Depo-Provera is a birth control shot that contains a synthetic hormone called progestin. It is one of the most effective forms of birth control available, but it has also been linked to a number of health risks, including cancer.
In 2020, a group of women filed a class-action lawsuit against Pfizer, the manufacturer of Depo-Provera, alleging that the drug caused them to develop breast cancer. The lawsuit is still ongoing, but it has raised concerns about the safety of Depo-Provera and whether women are being adequately warned about the risks.
What is the evidence linking Depo-Provera to cancer?
There is some evidence that Depo-Provera may increase the risk of breast cancer, especially in young women. A study published in the journal Cancer Epidemiology, Biomarkers & Prevention found that women who used Depo-Provera for more than a year had a 2.2-fold increased risk of developing breast cancer.
Another study, published in the journal JAMA Internal Medicine, found that women who used Depo-Provera for more than five years had a 3.5-fold increased risk of developing breast cancer.
However, it is important to note that these studies are observational, which means they cannot prove that Depo-Provera causes breast cancer. It is possible that there is another factor, such as genetics or lifestyle, that is causing the increased risk of cancer in women who use Depo-Provera.
What should women who have used Depo-Provera do?
If you have used Depo-Provera, you should talk to your doctor about the risks and benefits of the drug. If you are concerned about your risk of cancer, you may want to consider switching to another form of birth control.
Women who have used Depo-Provera should also be aware of the signs and symptoms of breast cancer. These include a lump in the breast, changes in breast size or shape, and discharge from the nipple. If you experience any of these symptoms, you should see your doctor right away.

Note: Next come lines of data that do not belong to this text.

-- ==== Sys2Proof/Syntax.lean ====
section
/-! DEFINITION. The instructions of the FBC: the seven rows of spec/opcode_table.json, which are the
seven kinds of word a host can write to CTRL (30_encoding.md R93, R98). -/

namespace Sys2Proof

/-- One constructor per opcode-table row. `rsvd` is `v[30:5]`, which every row ignores (R95, R96);
it is kept so that no bit of the word is lost. `irqEn` is `v[4]`. `cmd` is `v[3:0]` where the row
does not fix it. -/
inductive Instr where
  /-- CTRL write with START clear: field update, no command (R97). -/
  | ctrlSet (rsvd : BitVec 26) (irqEn : Bool) (cmd : BitVec 4)
  /-- START with the reserved CMD 0x0 (R96). -/
  | reservedCmd0 (rsvd : BitVec 26) (irqEn : Bool)
  /-- START PLAN, CMD 0x1 (45_commands.md R230). -/
  | plan (rsvd : BitVec 26) (irqEn : Bool)
  /-- START BOX_BLUR, CMD 0x2 (R231). -/
  | boxBlur (rsvd : BitVec 26) (irqEn : Bool)
  /-- START CONV_BLUR, CMD 0x3 (R232). -/
  | convBlur (rsvd : BitVec 26) (irqEn : Bool)
  /-- START with a reserved CMD 0x4 to 0x7 (R96). -/
  | reservedCmd4to7 (rsvd : BitVec 26) (irqEn : Bool) (cmd : BitVec 4)
  /-- START with a reserved CMD 0x8 to 0xF (R96). -/
  | reservedCmd8to15 (rsvd : BitVec 26) (irqEn : Bool) (cmd : BitVec 4)
deriving DecidableEq, Repr

end Sys2Proof
end

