-- ==== Sys2Proof/Certificates/Slice0/Obligations.lean ====
section
/-! DEFINITION. The statements for the provers, each from the numbered rules of spec/. Every hypothesis
has its witness in Sys2Proof/Tests/Slice0.lean. -/

open Sys2Proof Sys2Proof.Machine Sys2Proof.Safety

/-! ### The command word (30_encoding.md) -/

/-- Words written out bit by bit from R93 and R98, one or more for each row of the opcode table. -/
def Obligations.SampleWordsDecode : Prop :=
  decode 0x00000012#32 = .ctrlSet 0 true 2 ∧ decode 0x7FFFFFFF#32 = .ctrlSet 0x3FFFFFF#26 true 15 ∧
  decode 0x80000000#32 = .reservedCmd0 0 false ∧ decode 0x80000011#32 = .plan 0 true ∧
  decode 0x80000002#32 = .boxBlur 0 false ∧ decode 0x80000013#32 = .convBlur 0 true ∧
  decode 0xC0000021#32 = .plan 0x2000001#26 false ∧ decode 0x80000005#32 = .reservedCmd4to7 0 false 5 ∧
  decode 0x8000001F#32 = .reservedCmd8to15 0 true 15

/-- Decoding the word of any well-formed instruction gives it back, from the word, from its number as the
opcode table numbers it, and from its four byte lanes; and every word is the word of one well-formed
instruction, its own decoding (R93, R95, 20_memory.md R62). -/
def Obligations.DecodeAndEncodeAgree : Prop :=
  (∀ i : Instr, i.wellFormed = true →
    decode (encode i) = i ∧ decodeTableWord 32 (encode i).toNat = some i ∧
    ∀ rest, decodeBytes ((encode i).extractLsb' 0 8 :: (encode i).extractLsb' 8 8 ::
      (encode i).extractLsb' 16 8 :: (encode i).extractLsb' 24 8 :: rest) = .ok (i, rest)) ∧
  ∀ w : Word, (decode w).wellFormed = true ∧ encode (decode w) = w

/-- R98: every 32-bit value is of exactly one row of the table, that of the instruction it decodes to. -/
def Obligations.EveryWordIsInOneRow : Prop :=
  ∀ w : Word, opcodeMap.filter (fun row => row.holds w) = [(decode w).row]

/-- A step runs the decoded instruction: a 32-bit word about to be written to CTRL is decoded and run,
on the state without that move; by the host's fetch, at the register block, and over the bus. A move that
names an agent is that agent's step with its choice, if it has one, and passes otherwise. While a command
runs and the agenda is empty or has a `wait` at its head, a next state is a step of some agent, and there is
one if an agent has a step with choice 0 (the model's order, logs 6 and 25); with BUSY 0 a `wait` ends with
the read of STATUS (R102). -/
def Obligations.StepRunsTheWord : Prop :=
  (∀ (s : State) (nbits w : Nat) (i : Instr), decodeTableWord nbits w = some i →
    step (s.withFetchWord nbits w) = exec i s) ∧
  (∀ (s : State) (rest : List Move) (w : Word), s.agenda = .block .write 0 32 w :: rest →
    step s = exec (decode w) (popped rest s)) ∧
  (∀ (s : State) (rest : List Move) (w : Word), s.agenda = .bus .write s.cfg.blockBase 32 w :: rest →
    step s = exec (decode w) (popped rest s)) ∧
  (∀ (s : State) (rest : List Move) (a : Agent) (n : Nat), s.agenda = .agent a n :: rest →
    (∀ o, agentTurn a n (popped rest s) = some o → step s = o) ∧
    (agentTurn a n (popped rest s) = none → step s = .next (popped rest s))) ∧
  (∀ (s : State) (rest : List Move), s.agenda = .wait :: rest → s.status.busy = false →
    step s = .next { popped rest s with rdata := regRead 1 s }) ∧
  ∀ s : State, (s.agenda = [] ∨ ∃ rest, s.agenda = .wait :: rest) → s.status.busy = true →
    (∀ t, step s = .next t → Turn s t) ∧
    (Safety.Inv s → (∃ a t, agentTurn a 0 s = some (.next t)) → ∃ t, step s = .next t)

/-! ### The register block (10_state.md, 30_encoding.md) -/

/-- R90 to R92: an aligned 32-bit transaction in the window reads or writes the register at its offset, a
write at offset 0 being an instruction; any other transaction in the window is refused. A transaction
outside the window leaves the FBC as it is (the model's reading, log 19). -/
def Obligations.BusReachesTheRegisters : Prop :=
  ∀ (s : State) (a d : Word) (op : BusOp) (width off : Nat) (rest : List Move),
    s.agenda = .bus op a width d :: rest →
    (off < 64 → a.toNat = s.cfg.blockBase.toNat + off →
      (off % 4 = 0 → width = 32 →
        step s = match op with
          | .read => .next { popped rest s with rdata := regRead (off / 4) s }
          | .write =>
            if off = 0 then exec (decode d) (popped rest s) else .next (regWrite (off / 4) d (popped rest s))) ∧
      (off % 4 ≠ 0 ∨ width ≠ 32 → step s = .refused .badTransaction)) ∧
    (a.toNat < s.cfg.blockBase.toNat ∨ s.cfg.blockBase.toNat + 64 ≤ a.toNat →
      step s = .next (popped rest s))
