/-! ### ignoreWrite -/

@[simp] theorem ignoreWrite_cfg (s : State) : (ignoreWrite s).cfg = s.cfg := rfl
@[simp] theorem ignoreWrite_ctrl (s : State) : (ignoreWrite s).ctrl = s.ctrl := rfl
@[simp] theorem ignoreWrite_status (s : State) : (ignoreWrite s).status = { s.status with wign := true } := rfl
@[simp] theorem ignoreWrite_width (s : State) : (ignoreWrite s).width = s.width := rfl
@[simp] theorem ignoreWrite_height (s : State) : (ignoreWrite s).height = s.height := rfl
@[simp] theorem ignoreWrite_sigma (s : State) : (ignoreWrite s).sigma = s.sigma := rfl
@[simp] theorem ignoreWrite_srcAddr (s : State) : (ignoreWrite s).srcAddr = s.srcAddr := rfl
@[simp] theorem ignoreWrite_dstAddr (s : State) : (ignoreWrite s).dstAddr = s.dstAddr := rfl
@[simp] theorem ignoreWrite_radius0 (s : State) : (ignoreWrite s).radius0 = s.radius0 := rfl
@[simp] theorem ignoreWrite_radius1 (s : State) : (ignoreWrite s).radius1 = s.radius1 := rfl
@[simp] theorem ignoreWrite_radius2 (s : State) : (ignoreWrite s).radius2 = s.radius2 := rfl
@[simp] theorem ignoreWrite_planM (s : State) : (ignoreWrite s).planM = s.planM := rfl
@[simp] theorem ignoreWrite_planWl (s : State) : (ignoreWrite s).planWl = s.planWl := rfl
@[simp] theorem ignoreWrite_latched (s : State) : (ignoreWrite s).latched = s.latched := rfl
@[simp] theorem ignoreWrite_phase (s : State) : (ignoreWrite s).phase = s.phase := rfl
@[simp] theorem ignoreWrite_splitIdx (s : State) : (ignoreWrite s).splitIdx = s.splitIdx := rfl
@[simp] theorem ignoreWrite_mergeTodo (s : State) : (ignoreWrite s).mergeTodo = s.mergeTodo := rfl
@[simp] theorem ignoreWrite_boxR (s : State) : (ignoreWrite s).boxR = s.boxR := rfl
@[simp] theorem ignoreWrite_boxG (s : State) : (ignoreWrite s).boxG = s.boxG := rfl
@[simp] theorem ignoreWrite_boxB (s : State) : (ignoreWrite s).boxB = s.boxB := rfl
@[simp] theorem ignoreWrite_conv (s : State) : (ignoreWrite s).conv = s.conv := rfl
@[simp] theorem ignoreWrite_mem (s : State) : (ignoreWrite s).mem = s.mem := rfl
@[simp] theorem ignoreWrite_agenda (s : State) : (ignoreWrite s).agenda = s.agenda := rfl
@[simp] theorem ignoreWrite_rdata (s : State) : (ignoreWrite s).rdata = s.rdata := rfl
@[simp] theorem ignoreWrite_rbyte (s : State) : (ignoreWrite s).rbyte = s.rbyte := rfl
@[simp] theorem ignoreWrite_granularity (s : State) : (ignoreWrite s).granularity = s.granularity := rfl
@[simp] theorem ignoreWrite_chunkDraw (s : State) : (ignoreWrite s).chunkDraw = s.chunkDraw := rfl
@[simp] theorem ignoreWrite_draws (s : State) : (ignoreWrite s).draws = s.draws := rfl
@[simp] theorem ignoreWrite_memStart (s : State) : (ignoreWrite s).memStart = s.memStart := rfl
@[simp] theorem ignoreWrite_violated (s : State) : (ignoreWrite s).violated = s.violated := rfl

Depo-Provera is an effective form of birth control, but it is important to be aware of the risks, including the potential risk of cancer. If you are concerned about your risk of cancer, you should talk to your doctor about other birth control options.
- Q: Can I sue Pfizer if I developed cancer after using Depo-Provera?
A: Yes, you may be able to sue Pfizer if you developed cancer after using Depo-Provera. However, you will need to prove that the drug caused your cancer. This can be difficult to do, but there are experienced attorneys who can help you.
- Q: How much money can I get if I win a Depo-Provera cancer lawsuit?
A: The amount of money you can get if you win a Depo-Provera cancer lawsuit will depend on a number of factors, including the severity of your injuries and the cost of your medical treatment. However, some people have received millions of dollars in compensation from Pfizer.
- Q: What are the deadlines for filing a Depo-Provera cancer lawsuit?
A: The deadlines for filing a Depo-Provera cancer lawsuit vary from state to state. However, most states have a statute of limitations that requires you to file your lawsuit within a certain period of time after you discover your injuries.
- Q: Can I file a Depo-Provera cancer lawsuit if I live outside the United States?
A: Yes, you may be able to file a Depo-Provera cancer lawsuit if you live outside the United States. However, you will need to find an attorney who is licensed to practice law in the United States.
- Q: What are the chances of winning a Depo-Provera cancer lawsuit?
A: The chances of winning a Depo-Provera cancer lawsuit vary from case to case. However, there have been a number of successful lawsuits against Pfizer.
- Q: How long does it take to settle a Depo-Provera cancer lawsuit?
A: The length of time it takes to settle a Depo-Provera cancer lawsuit can vary widely. However, most cases settle within a few years of being filed.
If you have any questions about Depo-Provera cancer lawsuits, you should contact an experienced attorney.